Dynamic Programming Longest Common Subsequence

Longest Common Subsequence

Welcome to the 4th article on Dynamic Programming. You can refer to the first article (introduction) here. I will be using the shortcut LCS to refer to longest common sub-sequence. Let us get started.

Introduction

One of the applications of "Longest Common Subsequence" problem is comparing DNA strings to see how similar they are. Given two DNA strings we need to find a third string in which the bases (symbols) appear in both original strings in the same order but not necessarily consecutively. The following schematic diagram shows two strings and the longest common sub sequence string.

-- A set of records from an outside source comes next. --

/-- A verdict set. -/
@[simp] theorem setVerdict_frame (v : Verdict) (id : CellId) (s : State) :
    (setVerdict v id s).hp = s.hp ∧ (setVerdict v id s).rct = s.rct ∧ (setVerdict v id s).fe = s.fe
      ∧ (setVerdict v id s).cp.txInUse = s.cp.txInUse ∧ (setVerdict v id s).cp.lowInUse = s.cp.lowInUse
      ∧ (setVerdict v id s).cp.rxInUse = s.cp.rxInUse ∧ (setVerdict v id s).cp.txLimit = s.cp.txLimit
      ∧ (setVerdict v id s).cp.rxLimit = s.cp.rxLimit ∧ (setVerdict v id s).cp.rxHold = s.cp.rxHold
      ∧ (setVerdict v id s).cp.noticeOwed = s.cp.noticeOwed ∧ (setVerdict v id s).sch = s.sch
      ∧ (setVerdict v id s).le = s.le ∧ (setVerdict v id s).au = s.au ∧ (setVerdict v id s).aw = s.aw
      ∧ (setVerdict v id s).cw = s.cw ∧ (setVerdict v id s).ae = s.ae ∧ (setVerdict v id s).pending = s.pending := by
  simp [setVerdict]

/-- A property that each step of a fold keeps is kept by the fold. -/
theorem foldl_keeps {α β γ : Type} (π : β → γ) (f : β → α → β) (h : ∀ b a, π (f b a) = π b) (l : List α) (b : β) :
    π (l.foldl f b) = π b := by
  induction l generalizing b with
  | nil => rfl
  | cons a l ih => simp [ih, h]

/-- Departures by verdict. -/
@[simp] theorem verdictDepartures_frame (ring : SendId) (s : State) :
    (verdictDepartures ring s).hp = s.hp ∧ (verdictDepartures ring s).rct = s.rct
      ∧ (verdictDepartures ring s).fe = s.fe ∧ (verdictDepartures ring s).cp.txInUse = s.cp.txInUse
      ∧ (verdictDepartures ring s).cp.lowInUse = s.cp.lowInUse
      ∧ (verdictDepartures ring s).cp.rxInUse = s.cp.rxInUse ∧ (verdictDepartures ring s).cp.txLimit = s.cp.txLimit
      ∧ (verdictDepartures ring s).cp.rxLimit = s.cp.rxLimit ∧ (verdictDepartures ring s).cp.rxHold = s.cp.rxHold
      ∧ (verdictDepartures ring s).cp.noticeOwed = s.cp.noticeOwed
      ∧ (verdictDepartures ring s).sch.tick = s.sch.tick
      ∧ (verdictDepartures ring s).sch.tickRunning = s.sch.tickRunning
      ∧ (verdictDepartures ring s).sch.sofReported = s.sch.sofReported ∧ (verdictDepartures ring s).le = s.le
      ∧ (verdictDepartures ring s).au = s.au ∧ (verdictDepartures ring s).aw = s.aw
      ∧ (verdictDepartures ring s).ae = s.ae ∧ (verdictDepartures ring s).pending = s.pending := by
  have key := fun l b => foldl_keeps (fun s : State =>
      (s.hp, s.rct, s.fe, s.cp.txInUse, s.cp.lowInUse, s.cp.rxInUse, s.cp.txLimit, s.cp.rxLimit, s.cp.rxHold,
      s.cp.noticeOwed, s.sch.tick, s.sch.tickRunning, s.sch.sofReported, s.le, s.au, s.aw, s.ae, s.pending))
    (fun s (p : CellId × Verdict) => completeCell p.1 p.2.status s) (by intro b a; simp) l b
  simp only [Prod.mk.injEq] at key
  unfold verdictDepartures; split <;> simp [key]

/-- An offer. -/
@[simp] theorem offerHead_frame (c : ClassId) (s : State) :
    (offerHead c s).hp = s.hp ∧ (offerHead c s).rct = s.rct ∧ (offerHead c s).fe = s.fe ∧ (offerHead c s).cp = s.cp
      ∧ (offerHead c s).sch.tick = s.sch.tick ∧ (offerHead c s).sch.tickRunning = s.sch.tickRunning
      ∧ (offerHead c s).le.mode = s.le.mode ∧ (offerHead c s).le.phase = s.le.phase
      ∧ (offerHead c s).le.muted = s.le.muted ∧ (offerHead c s).le.fault = s.le.fault
      ∧ (offerHead c s).le.errorRun = s.le.errorRun ∧ (offerHead c s).le.pendingMode = s.le.pendingMode
      ∧ (offerHead c s).le.quietRun = s.le.quietRun ∧ (offerHead c s).le.frame = s.le.frame
      ∧ (offerHead c s).le.counters = s.le.counters ∧ (offerHead c s).le.snapshot = s.le.snapshot
      ∧ (offerHead c s).le.txd = s.le.txd ∧ (offerHead c s).au = s.au ∧ (offerHead c s).aw = s.aw
      ∧ (offerHead c s).cw = s.cw ∧ (offerHead c s).ae = s.ae ∧ (offerHead c s).pending = s.pending := by
  unfold offerHead; (repeat' split) <;> simp

/-- The offer decision. -/
@[simp] theorem offerDecision_frame (s : State) :
    (offerDecision s).hp = s.hp ∧ (offerDecision s).rct = s.rct ∧ (offerDecision s).fe = s.fe
      ∧ (offerDecision s).cp = s.cp ∧ (offerDecision s).sch.tick = s.sch.tick
      ∧ (offerDecision s).sch.tickRunning = s.sch.tickRunning ∧ (offerDecision s).le.mode = s.le.mode
      ∧ (offerDecision s).le.phase = s.le.phase ∧ (offerDecision s).le.muted = s.le.muted
      ∧ (offerDecision s).le.fault = s.le.fault ∧ (offerDecision s).le.errorRun = s.le.errorRun
      ∧ (offerDecision s).le.pendingMode = s.le.pendingMode ∧ (offerDecision s).le.quietRun = s.le.quietRun
      ∧ (offerDecision s).le.frame = s.le.frame ∧ (offerDecision s).le.counters = s.le.counters
      ∧ (offerDecision s).le.snapshot = s.le.snapshot ∧ (offerDecision s).le.txd = s.le.txd
      ∧ (offerDecision s).au = s.au ∧ (offerDecision s).aw = s.aw ∧ (offerDecision s).cw = s.cw
      ∧ (offerDecision s).ae = s.ae ∧ (offerDecision s).pending = s.pending := by
  unfold offerDecision; (repeat' split) <;> simp

/-- The slot emptied. -/
@[simp] theorem emptySlot_frame (s : State) :
    (emptySlot s).hp = s.hp ∧ (emptySlot s).rct = s.rct ∧ (emptySlot s).fe = s.fe ∧ (emptySlot s).cp = s.cp
      ∧ (emptySlot s).sch = s.sch ∧ (emptySlot s).le.mode = s.le.mode ∧ (emptySlot s).le.phase = s.le.phase
      ∧ (emptySlot s).le.muted = s.le.muted ∧ (emptySlot s).le.fault = s.le.fault
      ∧ (emptySlot s).le.errorRun = s.le.errorRun ∧ (emptySlot s).le.pendingMode = s.le.pendingMode
      ∧ (emptySlot s).le.quietRun = s.le.quietRun ∧ (emptySlot s).le.frame = s.le.frame
      ∧ (emptySlot s).le.counters = s.le.counters ∧ (emptySlot s).le.snapshot = s.le.snapshot
      ∧ (emptySlot s).le.txd = s.le.txd ∧ (emptySlot s).au = s.au ∧ (emptySlot s).aw = s.aw
      ∧ (emptySlot s).cw = s.cw ∧ (emptySlot s).ae = s.ae ∧ (emptySlot s).pending = s.pending := by
  simp [emptySlot]

/-- A withdrawal. -/
@[simp] theorem withdrawOffer_frame (s : State) :
    (withdrawOffer s).hp = s.hp ∧ (withdrawOffer s).rct = s.rct ∧ (withdrawOffer s).fe = s.fe
      ∧ (withdrawOffer s).cp.txInUse = s.cp.txInUse ∧ (withdrawOffer s).cp.lowInUse = s.cp.lowInUse
      ∧ (withdrawOffer s).cp.rxInUse = s.cp.rxInUse ∧ (withdrawOffer s).cp.txLimit = s.cp.txLimit
      ∧ (withdrawOffer s).cp.rxLimit = s.cp.rxLimit ∧ (withdrawOffer s).cp.rxHold = s.cp.rxHold
      ∧ (withdrawOffer s).cp.noticeOwed = s.cp.noticeOwed ∧ (withdrawOffer s).sch.tick = s.sch.tick
      ∧ (withdrawOffer s).sch.tickRunning = s.sch.tickRunning
      ∧ (withdrawOffer s).sch.sofReported = s.sch.sofReported ∧ (withdrawOffer s).le.mode = s.le.mode
      ∧ (withdrawOffer s).le.phase = s.le.phase ∧ (withdrawOffer s).le.muted = s.le.muted
      ∧ (withdrawOffer s).le.fault = s.le.fault ∧ (withdrawOffer s).le.errorRun = s.le.errorRun
      ∧ (withdrawOffer s).le.pendingMode = s.le.pendingMode ∧ (withdrawOffer s).le.quietRun = s.le.quietRun
      ∧ (withdrawOffer s).le.frame = s.le.frame ∧ (withdrawOffer s).le.counters = s.le.counters
      ∧ (withdrawOffer s).le.snapshot = s.le.snapshot ∧ (withdrawOffer s).le.txd = s.le.txd
      ∧ (withdrawOffer s).au = s.au ∧ (withdrawOffer s).aw = s.aw ∧ (withdrawOffer s).ae = s.ae
      ∧ (withdrawOffer s).pending = s.pending := by
  unfold withdrawOffer; (repeat' split) <;> simp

Longest Common Subsequence

Problem definition

  1. Given the first sequence which contains (m) symbols X = (x1, x2, x3, ..., xm)
  2. Given the second sequence which contains (n) symbols Y = (y1, y2, y3, ..., yn)
  3. Find the longest common sequence (Z) between (X) and (Y) call it Z = (z1, z2, z3, ..., zk)

Solution

One can think of a brute force solution to this problem but it is not going to be an efficient solution. For example there are (2^m) possible sub sequences in (X) so trying all possible sub sequences in both strings then taking the longest common sequence is not going to be a good approach.

Dynamic Programming on the other hand can be used to find an efficient solution for the LCS problem. Let us first agree on some notation before we proceed in the solution.

  1. (xi) means symbol at position (i) in the sequence (X) for example (x1) is the first symbol in (X) and (xm) is the last symbol in (X) assuming (X) contains (m) symbols.
  2. (Xi) means the sub sequence (in X) of all symbols starting at (x1) ending at (xi).
  3. Points (1) and (2) above apply also to the second sequence (Y) and the LCS sequence (Z).

Now consider the following cases:

  1. if (xm == yn) then (zk = xm = yn) and Z(k-1) is an LCS of X(m-1) and Y(n-1). This means if the last symbol in both sequences is the same then it (last symbol) is going to be the last symbol in the common sequence between the two sequences.  It also means the string resulting from removing this symbol from the LCS is also another LCS for both strings after removing the last symbol from each one of them.
  2. if (xm != yn) and (zk != xm) implies (Z) is an LCS of X(m-1) and (Y). This means if the last symbol (xm) in (X) is different from the last symbol (yn) in (Y) and at the same time it (xm) is different from the last symbol (zk) in the LCS then this implies that the LCS (Z) is common to (Y) and (X) removing the last symbol (xm) from (X).
  3. Similarly if (xm != yn) and (zk != yn) implies (Z) is an LCS of (X) and Y(n-1). This means if the last symbol (yn) in (Y) is different from the last symbol (xm) in (X) and at the same time it (yn) is different from the last symbol (zk) in the LCS then this implies that the LCS (Z) is common to (X) and (Y) removing the last symbol (yn) from (Y).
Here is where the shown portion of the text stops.